What you will do => Return, word for word, the lines of the listing below from the one with "cmd := 0, pending" through the one with "41_range_decoder.md R142 with", and no other lines.

Records for the task =>
^^^^^^^^^^^^^^^^
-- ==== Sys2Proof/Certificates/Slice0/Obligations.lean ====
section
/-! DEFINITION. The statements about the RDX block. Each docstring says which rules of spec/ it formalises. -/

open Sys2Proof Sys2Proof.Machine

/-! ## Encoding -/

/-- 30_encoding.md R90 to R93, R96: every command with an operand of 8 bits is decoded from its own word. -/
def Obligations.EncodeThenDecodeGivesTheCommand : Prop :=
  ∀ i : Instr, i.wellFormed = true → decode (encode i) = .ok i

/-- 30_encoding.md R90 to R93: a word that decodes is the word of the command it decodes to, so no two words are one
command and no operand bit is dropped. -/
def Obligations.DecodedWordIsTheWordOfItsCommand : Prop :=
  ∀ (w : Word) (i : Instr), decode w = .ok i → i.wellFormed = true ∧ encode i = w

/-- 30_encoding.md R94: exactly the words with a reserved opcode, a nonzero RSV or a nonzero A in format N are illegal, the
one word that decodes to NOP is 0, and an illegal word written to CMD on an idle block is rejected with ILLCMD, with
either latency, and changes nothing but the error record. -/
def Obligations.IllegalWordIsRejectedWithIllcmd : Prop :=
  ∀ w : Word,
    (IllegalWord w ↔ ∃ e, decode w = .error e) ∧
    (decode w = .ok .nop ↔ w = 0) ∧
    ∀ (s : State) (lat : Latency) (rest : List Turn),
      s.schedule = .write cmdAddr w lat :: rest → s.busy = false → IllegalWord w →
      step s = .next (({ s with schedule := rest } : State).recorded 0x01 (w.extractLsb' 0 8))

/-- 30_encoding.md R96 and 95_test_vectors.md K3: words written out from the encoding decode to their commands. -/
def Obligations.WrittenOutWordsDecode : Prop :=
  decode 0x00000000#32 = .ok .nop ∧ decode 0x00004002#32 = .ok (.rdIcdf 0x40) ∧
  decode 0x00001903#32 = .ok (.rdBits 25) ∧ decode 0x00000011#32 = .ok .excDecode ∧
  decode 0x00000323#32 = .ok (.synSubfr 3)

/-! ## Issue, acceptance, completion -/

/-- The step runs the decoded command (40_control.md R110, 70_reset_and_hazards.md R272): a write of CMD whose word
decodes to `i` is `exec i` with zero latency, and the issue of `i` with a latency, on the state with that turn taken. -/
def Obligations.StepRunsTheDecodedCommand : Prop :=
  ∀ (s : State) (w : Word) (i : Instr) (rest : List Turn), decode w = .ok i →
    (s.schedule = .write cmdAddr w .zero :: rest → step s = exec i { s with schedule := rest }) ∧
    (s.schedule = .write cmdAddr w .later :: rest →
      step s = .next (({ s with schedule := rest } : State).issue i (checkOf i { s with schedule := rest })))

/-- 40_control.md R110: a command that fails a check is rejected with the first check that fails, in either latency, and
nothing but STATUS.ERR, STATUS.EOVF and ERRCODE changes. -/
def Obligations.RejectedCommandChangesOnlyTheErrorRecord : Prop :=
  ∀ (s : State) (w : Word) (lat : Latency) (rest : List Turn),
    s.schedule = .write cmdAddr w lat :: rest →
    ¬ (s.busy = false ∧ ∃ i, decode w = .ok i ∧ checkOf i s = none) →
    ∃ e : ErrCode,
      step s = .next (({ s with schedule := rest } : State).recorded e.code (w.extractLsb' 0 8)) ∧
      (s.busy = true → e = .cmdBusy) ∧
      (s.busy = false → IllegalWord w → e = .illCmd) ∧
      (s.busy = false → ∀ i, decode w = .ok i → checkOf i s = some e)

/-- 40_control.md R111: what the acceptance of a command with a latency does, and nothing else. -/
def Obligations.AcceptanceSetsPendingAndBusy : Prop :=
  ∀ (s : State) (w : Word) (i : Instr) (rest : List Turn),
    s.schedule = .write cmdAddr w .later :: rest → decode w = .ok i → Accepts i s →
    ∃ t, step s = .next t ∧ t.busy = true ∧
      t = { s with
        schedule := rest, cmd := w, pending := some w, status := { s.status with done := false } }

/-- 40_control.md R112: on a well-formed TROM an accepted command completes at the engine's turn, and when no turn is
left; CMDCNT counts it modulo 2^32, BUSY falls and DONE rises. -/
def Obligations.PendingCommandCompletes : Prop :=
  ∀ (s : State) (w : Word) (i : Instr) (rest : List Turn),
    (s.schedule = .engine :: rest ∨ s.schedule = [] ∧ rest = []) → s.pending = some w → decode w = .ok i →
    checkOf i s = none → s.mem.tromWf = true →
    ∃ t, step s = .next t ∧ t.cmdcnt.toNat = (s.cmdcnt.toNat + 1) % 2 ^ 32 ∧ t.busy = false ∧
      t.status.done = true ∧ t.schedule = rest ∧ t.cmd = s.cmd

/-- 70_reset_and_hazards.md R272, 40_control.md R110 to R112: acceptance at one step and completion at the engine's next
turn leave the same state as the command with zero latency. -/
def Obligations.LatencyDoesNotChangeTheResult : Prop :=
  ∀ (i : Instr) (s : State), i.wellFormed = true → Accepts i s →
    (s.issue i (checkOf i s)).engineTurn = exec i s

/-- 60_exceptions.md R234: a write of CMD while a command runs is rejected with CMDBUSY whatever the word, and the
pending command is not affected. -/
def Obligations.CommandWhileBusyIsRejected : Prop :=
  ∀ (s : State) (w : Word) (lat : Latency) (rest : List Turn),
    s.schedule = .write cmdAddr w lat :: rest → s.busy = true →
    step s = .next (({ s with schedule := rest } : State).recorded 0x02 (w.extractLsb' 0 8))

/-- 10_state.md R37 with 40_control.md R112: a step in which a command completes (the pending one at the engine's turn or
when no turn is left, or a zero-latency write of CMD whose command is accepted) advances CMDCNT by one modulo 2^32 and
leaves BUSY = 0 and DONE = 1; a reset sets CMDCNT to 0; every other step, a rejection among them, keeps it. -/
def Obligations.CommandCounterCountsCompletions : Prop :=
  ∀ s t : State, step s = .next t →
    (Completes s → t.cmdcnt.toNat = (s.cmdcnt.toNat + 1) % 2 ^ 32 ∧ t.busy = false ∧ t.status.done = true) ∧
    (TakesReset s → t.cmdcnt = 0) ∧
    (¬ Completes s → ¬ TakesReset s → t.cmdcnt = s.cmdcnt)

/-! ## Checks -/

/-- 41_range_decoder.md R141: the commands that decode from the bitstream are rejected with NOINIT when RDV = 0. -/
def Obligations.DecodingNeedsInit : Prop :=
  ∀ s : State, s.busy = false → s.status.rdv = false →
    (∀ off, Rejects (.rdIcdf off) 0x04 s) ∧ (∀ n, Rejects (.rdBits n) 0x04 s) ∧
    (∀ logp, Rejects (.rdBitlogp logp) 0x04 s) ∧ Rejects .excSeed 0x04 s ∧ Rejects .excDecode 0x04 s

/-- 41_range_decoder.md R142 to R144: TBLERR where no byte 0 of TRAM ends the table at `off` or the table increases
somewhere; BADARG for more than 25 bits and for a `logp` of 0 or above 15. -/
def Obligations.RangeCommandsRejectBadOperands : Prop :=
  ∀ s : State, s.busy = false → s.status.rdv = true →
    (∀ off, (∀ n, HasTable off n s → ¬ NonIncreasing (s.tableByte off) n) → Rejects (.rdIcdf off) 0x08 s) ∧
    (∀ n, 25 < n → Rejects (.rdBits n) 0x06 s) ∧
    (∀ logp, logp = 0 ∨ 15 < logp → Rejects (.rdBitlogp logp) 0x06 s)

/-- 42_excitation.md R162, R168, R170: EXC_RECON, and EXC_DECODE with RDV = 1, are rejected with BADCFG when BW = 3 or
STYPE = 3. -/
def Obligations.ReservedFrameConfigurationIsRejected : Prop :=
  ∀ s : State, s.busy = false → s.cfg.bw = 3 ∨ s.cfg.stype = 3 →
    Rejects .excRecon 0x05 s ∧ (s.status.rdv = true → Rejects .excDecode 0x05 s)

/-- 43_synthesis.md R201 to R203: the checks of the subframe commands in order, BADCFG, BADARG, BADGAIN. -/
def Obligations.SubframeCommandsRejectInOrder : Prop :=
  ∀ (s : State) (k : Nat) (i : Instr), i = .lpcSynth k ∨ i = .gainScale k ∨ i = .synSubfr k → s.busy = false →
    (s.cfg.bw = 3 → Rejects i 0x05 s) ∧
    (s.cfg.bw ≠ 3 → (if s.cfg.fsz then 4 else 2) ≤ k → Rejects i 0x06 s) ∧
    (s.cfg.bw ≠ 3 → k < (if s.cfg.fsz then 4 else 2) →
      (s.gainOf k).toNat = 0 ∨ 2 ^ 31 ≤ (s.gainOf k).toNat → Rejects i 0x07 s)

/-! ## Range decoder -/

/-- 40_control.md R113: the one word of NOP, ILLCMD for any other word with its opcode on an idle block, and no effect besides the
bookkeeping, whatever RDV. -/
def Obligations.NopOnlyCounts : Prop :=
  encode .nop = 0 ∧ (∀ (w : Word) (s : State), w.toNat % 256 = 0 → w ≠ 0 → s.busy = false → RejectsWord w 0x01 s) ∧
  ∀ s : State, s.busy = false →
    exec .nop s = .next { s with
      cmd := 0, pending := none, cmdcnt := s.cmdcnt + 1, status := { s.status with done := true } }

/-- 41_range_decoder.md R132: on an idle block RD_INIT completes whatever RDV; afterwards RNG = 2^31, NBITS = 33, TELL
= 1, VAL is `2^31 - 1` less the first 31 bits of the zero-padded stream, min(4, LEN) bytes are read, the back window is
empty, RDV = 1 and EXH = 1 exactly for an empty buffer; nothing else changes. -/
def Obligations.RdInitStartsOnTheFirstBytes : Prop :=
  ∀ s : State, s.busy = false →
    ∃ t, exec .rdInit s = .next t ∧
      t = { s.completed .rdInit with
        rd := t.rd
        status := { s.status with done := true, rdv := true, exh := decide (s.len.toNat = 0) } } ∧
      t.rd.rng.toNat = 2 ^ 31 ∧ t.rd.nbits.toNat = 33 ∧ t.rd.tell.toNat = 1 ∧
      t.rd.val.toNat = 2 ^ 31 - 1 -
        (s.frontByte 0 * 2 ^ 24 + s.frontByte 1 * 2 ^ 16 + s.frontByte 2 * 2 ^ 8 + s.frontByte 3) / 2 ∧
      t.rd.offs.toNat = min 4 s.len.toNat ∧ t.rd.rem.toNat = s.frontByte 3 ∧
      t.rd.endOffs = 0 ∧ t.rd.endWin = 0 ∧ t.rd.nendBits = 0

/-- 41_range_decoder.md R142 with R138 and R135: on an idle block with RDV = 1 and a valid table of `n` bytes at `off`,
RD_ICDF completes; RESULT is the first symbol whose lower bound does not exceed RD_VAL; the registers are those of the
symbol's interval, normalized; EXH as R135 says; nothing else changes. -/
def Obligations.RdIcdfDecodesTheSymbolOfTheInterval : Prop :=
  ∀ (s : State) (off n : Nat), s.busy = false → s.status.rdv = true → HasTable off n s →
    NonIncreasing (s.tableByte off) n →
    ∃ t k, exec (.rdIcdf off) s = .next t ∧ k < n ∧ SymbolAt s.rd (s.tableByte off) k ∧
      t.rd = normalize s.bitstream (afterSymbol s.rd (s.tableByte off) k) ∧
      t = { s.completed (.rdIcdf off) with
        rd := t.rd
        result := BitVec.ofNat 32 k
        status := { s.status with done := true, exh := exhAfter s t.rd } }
^^^^^^^^^^^^^^^^
Answer =>
      cmd := 0, pending := none, cmdcnt := s.cmdcnt + 1, status := { s.status with done := true } }

/-- 41_range_decoder.md R132: on an idle block RD_INIT completes whatever RDV; afterwards RNG = 2^31, NBITS = 33, TELL
= 1, VAL is `2^31 - 1` less the first 31 bits of the zero-padded stream, min(4, LEN) bytes are read, the back window is
empty, RDV = 1 and EXH = 1 exactly for an empty buffer; nothing else changes. -/
def Obligations.RdInitStartsOnTheFirstBytes : Prop :=
  ∀ s : State, s.busy = false →
    ∃ t, exec .rdInit s = .next t ∧
      t = { s.completed .rdInit with
        rd := t.rd
        status := { s.status with done := true, rdv := true, exh := decide (s.len.toNat = 0) } } ∧
      t.rd.rng.toNat = 2 ^ 31 ∧ t.rd.nbits.toNat = 33 ∧ t.rd.tell.toNat = 1 ∧
      t.rd.val.toNat = 2 ^ 31 - 1 -
        (s.frontByte 0 * 2 ^ 24 + s.frontByte 1 * 2 ^ 16 + s.frontByte 2 * 2 ^ 8 + s.frontByte 3) / 2 ∧
      t.rd.offs.toNat = min 4 s.len.toNat ∧ t.rd.rem.toNat = s.frontByte 3 ∧
      t.rd.endOffs = 0 ∧ t.rd.endWin = 0 ∧ t.rd.nendBits = 0

/-- 41_range_decoder.md R142 with R138 and R135: on an idle block with RDV = 1 and a valid table of `n` bytes at `off`,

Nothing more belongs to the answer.